What is wanted is the line holding "reads nothing. -/" and every later line through the end of the entries, set down exactly.

The data
=== Begin Enclosure ===
-- ==== Sys2Proof/Machine/Xlate.lean ====
section
/-!
DEFINITION. Page tables: the walk of a virtual address, what a leaf says of its page, and the translation
that an access uses (07 R155-R162).
-/
namespace Sys2Proof.Machine

/-- What an access does with a page (R156). -/
inductive AccessKind where
  | read | write | fetch
  deriving DecidableEq, Repr

/-- A page, as its leaf gives it, and the physical address of the byte translated. -/
structure Page where
  pa : Nat
  host : Bool
  base : Nat
  size : Nat
  vbase : Nat
  fmt : Nat
  blk : Nat
  scl : Bool
  cmp : Nat
  cp : Nat
  sig : Bool
  near : Bool
  x : Bool
  w : Bool
  deriving DecidableEq, Repr

/-- The outcome of a translation. -/
inductive Xl where
  | page (p : Page)
  | xlate
  | migrate
  | protect
  deriving DecidableEq, Repr

/-- The key of the byte that a page translates. -/
def Page.key (p : Page) : Nat := physKey p.host p.pa

/-- The compression of the page, where it has one (R162). -/
def Page.comp (p : Page) : Option Comp :=
  if p.cmp = 0 then none else some { scheme := p.cmp, base := physKey p.host p.base, size := p.size }

/-- The same page at another byte of it. -/
def Page.at (p : Page) (va : Nat) : Page := { p with pa := p.base + va % p.size }

/-- The entry index of a virtual address at a level (R155). -/
def levelIndex (va : Nat) : Nat → Nat
  | 0 => field va 51 42
  | 1 => field va 41 32
  | 2 => field va 31 21
  | _ => field va 20 16

/-- The page size of a leaf at a level. -/
def levelSize : Nat → Nat
  | 1 => 2 ^ 32
  | 2 => 2 ^ 21
  | _ => 2 ^ 16

/-- Physical address bits [55:16] of an entry, as an address. -/
def entryPa (e : Nat) : Nat := field e 59 20 * 2 ^ 16

/-- A leaf's format fields hold values that R158 to R162 assign, in combinations they permit. -/
def leafFormatOk (e : Nat) : Bool :=
  let fmt := field e 7 4
  let blk := field e 10 8
  let scl := e.testBit 11
  let cmp := field e 14 12
  let host := e.testBit 16
  let mk := fmt == 1 || fmt == 2
  decide (fmt ≤ 6) && decide (blk ≤ 4) && decide (cmp ≤ 3) && field e 19 18 != 3
    && (decide (fmt < 3) || (blk == 0 && !scl))
    && (cmp == 0 || (!host && !(mk && !scl)))

/-- A leaf at a level is well formed (R156). -/
def leafOk (level e : Nat) : Bool :=
  field e 63 60 == 0 && level != 0
    && (level != 1 || field e 35 20 == 0) && (level != 2 || field e 24 20 == 0) && leafFormatOk e

/-- A table entry is well formed (R156). -/
def tableOk (level e : Nat) : Bool := field e 62 60 == 0 && field e 19 1 == 0 && level != 3

/-- The walk from the table at physical address `pa`, at most `n` levels (R155, R156, 13 R296). A table at or beyond the end
of device memory makes it malformed: R149 speaks of accesses through a leaf (DESIGN CHOICE, log 43). -/
def walkFrom (s : State) (va : Nat) : Nat → Nat → Nat → Walk
  | 0, _, _ => .malformed
  | n + 1, level, pa =>
    let a := pa + 8 * levelIndex va level
    if deviceEnd ≤ a || s.anyError a 8 then .malformed
    else
      let e := ofBytes (s.readPa a 8)
      if e.testBit 0 == false then .absent
      else if e.testBit 63 then
        if tableOk level e then walkFrom s va n (level + 1) (entryPa e) else .malformed
      else if leafOk level e then .leaf level (BitVec.ofNat 64 e) else .malformed

/-- The walk of a virtual address in the address space of a level-0 table. -/
def walk (s : State) (root va : Nat) : Walk := walkFrom s (va % 2 ^ 52) 4 0 root

/-- The page that a leaf gives for a virtual address. -/
def leafPage (level : Nat) (e : DWord) (va : Nat) : Page :=
  let v := e.toNat
  let size := levelSize level
  { pa := entryPa v + va % size, host := v.testBit 16, base := entryPa v, size := size, vbase := va - va % size
    fmt := field v 7 4, blk := field v 10 8, scl := v.testBit 11, cmp := field v 14 12, cp := field v 19 18
    sig := v.testBit 15, near := v.testBit 3, x := v.testBit 2, w := v.testBit 1 }

/-- What a walk means for an access (R149, R156). -/
def Walk.outcome (w : Walk) (va : Nat) (k : AccessKind) : Xl :=
  match w with
  | .absent => .xlate
  | .malformed => .protect
  | .leaf level e =>
    let p := leafPage level e va
    if e.getLsbD 17 then .migrate
    else if (k == .write && !p.w) || (k == .fetch && !p.x) then .protect
    else if !p.host && deviceEnd ≤ p.pa then .protect
    else .page p

/-- The virtual addresses that an entry of a level stands for. -/
def levelSpan (level : Nat) : Nat := if level = 0 then 2 ^ 42 else levelSize level

/-- Whether an invalidated range covers the 64 KiB page of an address (R157). -/
def rangeCovers (r : Nat × Nat) (va : Nat) : Bool :=
  decide (va / 2 ^ 16 * 2 ^ 16 < r.1 + r.2) && decide (r.1 < (va / 2 ^ 16 + 1) * 2 ^ 16)

/-- Whether an access at an address may use a cached entry for the table entry at `a` (R157). -/
def CachedEntry.serves (c : CachedEntry) (root a va : Nat) : Bool :=
  c.root == root && c.addr == a && decide (c.first ≤ va) && decide (va < c.first + c.span) && !c.gone.any fun r => rangeCovers r va

/-- The entries that an access may find at a place of the tables that a level reads: cached ones until an invalidation
covers its address, and the one there now (R157). None stands for a place that cannot be read. -/
def entriesAt (s : State) (root va level a : Nat) : List (Option CachedEntry) :=
  let old := s.cached.filter fun c => c.serves root a va
  if deviceEnd ≤ a || s.anyError a 8 then old.map some ++ [none]
  else
    let now : DWord := BitVec.ofNat 64 (ofBytes (s.readPa a 8))
    let span := levelSpan level
    (old.filter fun c => c.entry != now).map some ++
      [some { root := root, addr := a, first := va - va % span, span := span, entry := now, gone := [] }]

/-- The walks that an access may make, each with the entries that it has read, at most n levels (R155-R157). -/
def walksFrom (s : State) (root va : Nat) : Nat → Nat → Nat → List (Walk × List CachedEntry)
  | 0, _, _ => [(.malformed, [])]
  | n + 1, level, pa =>
    let a := pa + 8 * levelIndex va level
    (entriesAt s root va level a).flatMap fun o => match o with
      | none => [(.malformed, [])]
      | some me =>
        let e := me.entry.toNat
        if e.testBit 0 == false then [(.absent, [me])]
        else if e.testBit 63 then
          if tableOk level e then (walksFrom s root va n (level + 1) (entryPa e)).map fun w => (w.1, me :: w.2)
          else [(.malformed, [me])]
        else if leafOk level e then [(.leaf level me.entry, [me])] else [(.malformed, [me])]

/-- The walks that an access may make. -/
def walkPaths (s : State) (root va : Nat) : List (Walk × List CachedEntry) := walksFrom s root (va % 2 ^ 52) 4 0 root

def walkChoices (s : State) (root va : Nat) : List Walk := (walkPaths s root va).map Prod.fst

/-- Slices know the compression of a page that a leaf has named (R162; DEDUCED, log 20). -/
def noteComp (l : List Comp) (p : Page) : List Comp :=
  let l1 := l.filter fun c => c.base != physKey p.host p.base
  match p.comp with
  | some c => l1 ++ [c]
  | none => l1

/-- The walk that an access makes; the entries that it has read are cached from then on. -/
def State.walkTo (s : State) (root va : Nat) : Walk × State :=
  let ws := walkPaths s root va
  let (i, s1) := s.choose ws.length
  let w := nth ws i (.absent, [])
  (w.1, { s1 with cached := w.2.foldl (fun l c => if l.contains c then l else l ++ [c]) s1.cached })

/-- What a walk means for an access; the slices know the page from then on. -/
def State.follow (s : State) (w : Walk) (va : Nat) (k : AccessKind) : Xl × State :=
  match w.outcome va k with
  | .page p => (.page p, { s with compPages := noteComp s.compPages p })
  | r => (r, s)

/-- Translates a virtual address for an access. -/
def State.translate (s : State) (root va : Nat) (k : AccessKind) : Xl × State :=
  let r := s.walkTo root va
  r.2.follow r.1 (va % 2 ^ 52) k

/-- The lines that an access has translated, each with its walk. -/
abbrev Lines := List (Nat × Walk)

/-- Translates a virtual address for an access that translates each of its 128-byte lines once (R154 step 6). -/
def State.translateLine (s : State) (ls : Lines) (root va : Nat) (k : AccessKind) : Xl × Lines × State :=
  let va := va % 2 ^ 52
  match ls.find? fun p => p.1 == va / 128 with
  | some p => let r := s.follow p.2 va k; (r.1, ls, r.2)
  | none => let w := s.walkTo root va; let r := w.2.follow w.1 va k; (r.1, ls ++ [(va / 128, w.1)], r.2)

/-- A translation invalidation has completed: the cached entries of an address space no longer serve the pages of a range
(R157). -/
def State.invalidate (s : State) (root first len : Nat) : State :=
  { s with cached := s.cached.map fun c => if c.root = root then { c with gone := c.gone ++ [(first, len)] } else c }

/-! ### Faults that the front end services (13 R288) -/

/-- The level-0 table of a group's address space (11 R243). -/
def State.rootOf (s : State) (x : Group) : Nat :=
  match s.blockOf x with
  | none => 0
  | some b =>
    match Tab.get s.launches b.launch with
    | none => 0
    | some l => l.record.root

/-- Whether a walk of the tables finds MIG set. -/
def State.foundMig (s : State) (root va : Nat) : Bool :=
  match walk s root va with
  | .leaf _ e => e.getLsbD 17
  | _ => false

/-- A fetch or access that the front end services first (R288): the fault is reported in the group's record (07 R164), and
XLATE waits for the host's answer, MIGRATE until a walk no longer finds MIG, which may be so at once. (DEDUCED, log 34.) -/
def State.raiseService (s : State) (g : Nat) (f : FaultRec) (va : Nat) (ps : List BatchPage) : State :=
  match s.group? g with
  | none => s
  | some x =>
    match s.blockOf x with
    | none => s
    | some b =>
      let y := x.setFault f x.moreFaults
      let s1 := ((s.writeBatch b x ps).setGroup g y).mirrorFault g
      if f.cause == .migrate then
        if s1.foundMig (s.rootOf x) va then s1.setGroup g { y with hold := some (.migrating va) } else s1
      else s1.reportGroup g y .pageService f

end Sys2Proof.Machine
end

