-- ==== Sys2Proof/Machine/Operands.lean ====
section
/-!
DEFINITION. The operand forms of the lane set and of the uniform set (03 R54-R60, 05 R107, R108, 06 R129):
which registers a word names, what its operation reads, and where its result goes.
-/
namespace Sys2Proof.Machine

/-- The body of a lane word as a function of its register numbers d, a, b. -/
abbrev LaneBody := Nat → Nat → Nat → Body

/-- What an operation answers: the result, and the sticky flags it sets (R17, R87). -/
abbrev Valued := Word × Word

/-- An operation that sets no flag. -/
def plain (w : Word) : Valued := (w, 0)

/-- Applies a change for each active lane, in order. -/
def Group.eachLane (x : Group) (f : Group → Nat → Group) : Group := (lanesOf x.active).foldl f x

/-- Writes a result and its flags into a lane. -/
def Group.result (x : Group) (l d : Nat) (v : Valued) : Group := (x.setReg l d v.1).orFlags l v.2

/-- LA with registers a and b: V[d] := f(V[a], V[b]) in every active lane. -/
def lane3 (f : Word → Word → Valued) : LaneBody := fun d a b =>
  checked { laneR := [a, b], laneW := [d] } fun s g x =>
    okGroup s g (x.eachLane fun y l => y.result l d (f (y.reg l a) (y.reg l b)))

/-- LA that reads d as a third source: V[d] := f(V[d], V[a], V[b]). -/
def lane4 (f : Word → Word → Word → Valued) : LaneBody := fun d a b =>
  checked { laneR := [a, b, d], laneW := [d] } fun s g x =>
    okGroup s g (x.eachLane fun y l => y.result l d (f (y.reg l d) (y.reg l a) (y.reg l b)))

/-- LA with a selector in b: V[d] := f(V[a]). -/
def lane2 (f : Word → Valued) : LaneBody := fun d a _ =>
  checked { laneR := [a], laneW := [d] } fun s g x =>
    okGroup s g (x.eachLane fun y l => y.result l d (f (y.reg l a)))

/-- LA with a selector in b that reads d: V[d] := f(V[d], V[a]). -/
def lane2d (f : Word → Word → Valued) : LaneBody := fun d a _ =>
  checked { laneR := [a, d], laneW := [d] } fun s g x =>
    okGroup s g (x.eachLane fun y l => y.result l d (f (y.reg l d) (y.reg l a)))

/-- LI that reads d: V[d] := f(V[d]). -/
def laneImmD (f : Word → Word) : LaneBody := fun d _ _ =>
  checked { laneR := [d], laneW := [d] } fun s g x =>
    okGroup s g (x.eachLane fun y l => y.setReg l d (f (y.reg l d)))

/-- LI that reads nothing. -/
def laneImmSet (v : Word) : LaneBody := fun d _ _ =>
  checked { laneW := [d] } fun s g x => okGroup s g (x.eachLane fun y l => y.setReg l d v)

/-- A lane instruction of LA, on its own registers. -/
def laneWord3 (k : LaneBody) (o : LaneOp3) (s : State) : Host.Outcome State Fault Refusal :=
  stepWord true o.park (k o.d.toNat o.a.toNat o.b.toNat) s

def laneWord2 (k : LaneBody) (o : LaneOp2) (s : State) : Host.Outcome State Fault Refusal :=
  stepWord true o.park (k o.d.toNat o.a.toNat 0) s

def laneWordI (k : LaneBody) (o : LaneImm) (s : State) : Host.Outcome State Fault Refusal :=
  stepWord true o.park (k o.d.toNat 0 0) s

/-- A lane-crossing word with three registers or with a selector. -/
def crossWord3 (k : LaneBody) (o : Regs3) (s : State) : Host.Outcome State Fault Refusal :=
  stepWord true o.park (k o.d.toNat o.a.toNat o.b.toNat) s

def crossWord2 (k : LaneBody) (o : Regs2) (s : State) : Host.Outcome State Fault Refusal :=
  stepWord true o.park (k o.d.toNat o.a.toNat 0) s

/-- UA: S[d] := f(S[a], S[b]) in every lane of the group (06 R129). -/
def uni3 (f : Word → Word → Word) (o : Regs3) (s : State) : Host.Outcome State Fault Refusal :=
  stepWord true o.park (checked { uniR := [o.a.toNat, o.b.toNat], uniW := [o.d.toNat] } fun s g x =>
    okGroup s g (x.bcast o.d.toNat (f (x.uni o.a.toNat) (x.uni o.b.toNat)))) s

end Sys2Proof.Machine
end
=== End Enclosure ===
Task result
/-- LI that reads nothing. -/
def laneImmSet (v : Word) : LaneBody := fun d _ _ =>
  checked { laneW := [d] } fun s g x => okGroup s g (x.eachLane fun y l => y.setReg l d v)

/-- A lane instruction of LA, on its own registers. -/
def laneWord3 (k : LaneBody) (o : LaneOp3) (s : State) : Host.Outcome State Fault Refusal :=
  stepWord true o.park (k o.d.toNat o.a.toNat o.b.toNat) s

def laneWord2 (k : LaneBody) (o : LaneOp2) (s : State) : Host.Outcome State Fault Refusal :=
  stepWord true o.park (k o.d.toNat o.a.toNat 0) s

def laneWordI (k : LaneBody) (o : LaneImm) (s : State) : Host.Outcome State Fault Refusal :=
  stepWord true o.park (k o.d.toNat 0 0) s

/-- A lane-crossing word with three registers or with a selector. -/
def crossWord3 (k : LaneBody) (o : Regs3) (s : State) : Host.Outcome State Fault Refusal :=
  stepWord true o.park (k o.d.toNat o.a.toNat o.b.toNat) s

def crossWord2 (k : LaneBody) (o : Regs2) (s : State) : Host.Outcome State Fault Refusal :=
  stepWord true o.park (k o.d.toNat o.a.toNat 0) s

/-- UA: S[d] := f(S[a], S[b]) in every lane of the group (06 R129). -/
def uni3 (f : Word → Word → Word) (o : Regs3) (s : State) : Host.Outcome State Fault Refusal :=
  stepWord true o.park (checked { uniR := [o.a.toNat, o.b.toNat], uniW := [o.d.toNat] } fun s g x =>
    okGroup s g (x.bcast o.d.toNat (f (x.uni o.a.toNat) (x.uni o.b.toNat)))) s

end Sys2Proof.Machine
end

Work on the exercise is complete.